We study superconductor/ferromagnet/superconductor junctions with CuNi, PtNi, or Ni interlayers. Remarkably, we observe that supercurrents through Ni can be significantly larger than through diluted alloys. The phenomenon is attributed to the dirtiness of disordered alloys leading to a short coherence length despite a small exchange energy. To the contrary, pure Ni is clean resulting in a coherence length as long as in a normal metal. Analysis of temperature dependencies of critical currents reveals a crossover from short (dirty) to long (clean) range proximity effects in Pt_1−xNi_x with increasing Ni concentration. Our results point out that structural properties of a ferromagnet play a crucial role for the proximity effect and indicate that conventional strong-but-clean ferromagnets can be advantageously used in superconducting spintronic devices.

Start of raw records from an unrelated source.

/-- Index of a g, d or w register (05 Table 5.4). -/
abbrev R64 := Fin 64
/-- Index of an a, p or m register, and an ordering class (05 Table 5.4). -/
abbrev R16 := Fin 16
/-- Index of a b register or a stage predicate. -/
abbrev R8 := Fin 8
/-- An accumulator block name q0 to q511. -/
abbrev Q512 := Fin 512
/-- A word of the constant bank. -/
abbrev Cb := Fin 1024
/-- A global core number (01 R11). -/
abbrev CoreId := Fin 192
/-- A context of a core. -/
abbrev CtxId := Fin 4
/-- A loop level l0 to l5, also the index of a stride register. -/
abbrev Lvl := Fin 6

/-- The guard of a slot: p(GP), or its negation when GN = 1 (05 R59). -/
structure Guard where
  neg : Bool
  p   : R16
  deriving DecidableEq, Repr

/-- The immediate of format I by its KIND (05 Table 5.7). -/
inductive Imm where
  | int20 (v : BitVec 20)
  | fp20  (v : BitVec 20)
  | lit   (k : Fin 3)
  | cb    (n : Cb)
  | high  (v : BitVec 20)
  deriving DecidableEq, Repr

/-- Scopes ctx to system, codes 0 to 5 (05 R62, 10 Table 10.8). -/
inductive Scope where
  | ctx | core | heath | die | package | system
  deriving DecidableEq, Repr

/-- Ordering class and scope of format M. -/
structure Os where
  cls   : R16
  scope : Scope
  deriving DecidableEq, Repr

/-- The OFS field by XR: a displacement in access units, or an index register (05 R62). -/
inductive Ofs where
  | disp (d : BitVec 11)
  | idx  (r : R64)
  deriving DecidableEq, Repr

/-- The memory operand of format M. -/
structure Mem where
  base : R16
  ofs  : Ofs
  deriving DecidableEq, Repr

/-- The target of format B (05 R66). -/
inductive Target where
  | rel (ofs : BitVec 23)
  | ind (g : R64)
  deriving DecidableEq, Repr

/-- Signedness, group sg (`.s`, `.u`). -/
inductive Sg where
  | s | u
  deriving DecidableEq, Repr

/-- Rounding modes (12 Table 12.3). -/
inductive Rm where
  | rn | rz | ru | rd
  deriving DecidableEq, Repr

/-- Comparison conditions of CMP (09 Table 9.5). -/
inductive Cc where
  | eq | ne | lt | le | gt | ge | ltu | leu | gtu | geu
  deriving DecidableEq, Repr

/-- Comparison conditions of VCMP (13 R186). -/
inductive Fc where
  | eq | ne | lt | le | gt | ge | un
  deriving DecidableEq, Repr

/-- Conditions of WAIT (09 Table 9.12). -/
inductive Wc where
  | eq | ne | geu | ltu | any | dd
  deriving DecidableEq, Repr

/-- SIZE codes 0 to 6 of the scalar memory forms (10 Table 10.3). -/
inductive MSize where
  | b | h | w | d | sb | sh | sw
  deriving DecidableEq, Repr

/-- Lane widths, and the sizes of EXT (13 R185). -/
inductive LaneW where
  | b | h | w | d
  deriving DecidableEq, Repr

/-- Vector element types (13 Table 13.1). -/
inductive VTy where
  | f32 | f16 | bf16 | e4m3 | e5m2 | e2m1 | e3m2 | e2m3 | i8 | i16 | i32 | i4 | u8 | u16 | u32
  deriving DecidableEq, Repr

/-- Scan operations (13 R203). -/
inductive ScanOp where
  | add | max | min
  deriving DecidableEq, Repr

/-- Operations of ATOM (10 R146). -/
inductive AtOp where
  | add | min | max | and | or | xor | swap | cas
  deriving DecidableEq, Repr

/-- Operators of DDAPPLY (21 Table 21.4). -/
inductive BoolOp where
  | and | or | xor | andn | nand | nor | xnor | imp
  deriving DecidableEq, Repr

/-- Destination types of MCVT (17 R248). -/
inductive Dt where
  | e4m3 | e5m2 | bf16 | f16 | f32 | i8
  deriving DecidableEq, Repr

/-- A scalar MOVC: read of, or write to, a control register (08 R97). -/
inductive MovC where
  | read  (d : R64) (cr : BitVec 10)
  | write (cr : BitVec 10) (a : R64)
  deriving DecidableEq, Repr

/-- What performs an element of a store: an access of a context (core, context, access number, element), a copy job
(job number, element), a COPY record (record number, 64-byte piece), or a held device write to host memory (10 R135,
19 R281, 23 R341, 26 R392). -/
inductive StoreSrc where
  | access (c : CoreId) (x : CtxId) (id k : Nat)
  | job    (id k : Nat)
  | hub    (r k : Nat)
  | host
  deriving DecidableEq, Repr

/-- What is retired (23 R357): capacity of a memory channel in 1/256 of a stack, ways of a slice, or a heath. -/
inductive Retire where
  | hbm   (stack : Fin 12) (capacity : Nat)
  | msc   (slice : Fin 12) (ways : Nat)
  | heath (h : Fin 24)
  deriving DecidableEq, Repr

/-- A transaction on a peer port (26 R389): one that arrives, or element `k` of the far copy job `j` of this module. -/
inductive PeerTx where
  | mrd  (tag : BitVec 10) (a : Addr) (n : Nat)
  | mwr  (tag : BitVec 10) (a : Addr) (data : List Byte)
  | atom (tag : BitVec 10) (op : AtOp) (sg : Sg) (dword : Bool) (a : Addr) (x cmp : Word)
  | far  (j k : Nat)
  deriving DecidableEq, Repr

/-- What a completion bears of its request: its tag, its function and, on a peer port, its partition slot (26 R384, R389). -/
structure CplTag where
  tag   : BitVec 10
  f     : BitVec 7
  pslot : BitVec 5
  deriving DecidableEq, Repr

Employment of the non-trivial proximity effect in superconductor/ferromagnet (S/F) heterostructures for the creation of novel superconducting devices requires accurate control of magnetic states in complex thin-film multilayers. In this work, we study experimentally in-plane transport properties of microstructured Nb/Co multilayers. We apply various transport characterization techniques, including magnetoresistance, Hall effect, and the first-order-reversal-curves (FORC) analysis. We demonstrate how FORC can be used for detailed in situ characterization of magnetic states. It reveals that upon reduction of the external field, the magnetization in ferromagnetic layers first rotates in a coherent scissor-like manner, then switches abruptly into the antiparallel state and after that splits into the polydomain state, which gradually turns into the opposite parallel state. The polydomain state is manifested by a profound enhancement of resistance caused by a flux-flow phenomenon, triggered by domain stray fields. The scissor state represents the noncollinear magnetic state in which the unconventional odd-frequency spin-triplet order parameter should appear. The non-hysteretic nature of this state allows for reversible tuning of the magnetic orientation. Thus, we identify the range of parameters and the procedure for in situ control of devices based on S/F heterostructures.

Phase shifter is one of the key elements of quantum electronics. In order to facilitate operation and avoid decoherence, it has to be reconfigurable, persistent, and nondissipative. In this work, we demonstrate prototypes of such devices in which a Josephson phase shift is generated by coreless superconducting vortices. The smallness of the vortex allows a broad-range tunability by nanoscale manipulation of vortices in a micron-size array of vortex traps. We show that a phase shift in a device containing just a few vortex traps can be reconfigured between a large number of quantized states in a broad [−3π, +3π] range.

We study experimentally nanoscale Josephson junctions and Josephson spin valves containing strongly ferromagnetic Ni interlayers. We observe that in contrast to junctions, spin valves with the same geometry exhibit anomalous I_c(H) patterns with two peaks separated by a dip. We develop several techniques for in situ characterization of micromagnetic states in our nanodevices, including magnetoresistance, absolute Josephson fluxometry, and first-order-reversal-curves analysis. They reveal a clear correlation of the dip in supercurrent with the antiparallel state of a spin valve and the peaks with two noncollinear magnetic states, thus providing evidence for generation of spin-triplet superconductivity. A quantitative analysis, based on micromagnetic simulations, brings us to the conclusion that the triplet current in our Ni-based spin valves is approximately three times larger than the conventional spin-singlet supercurrent.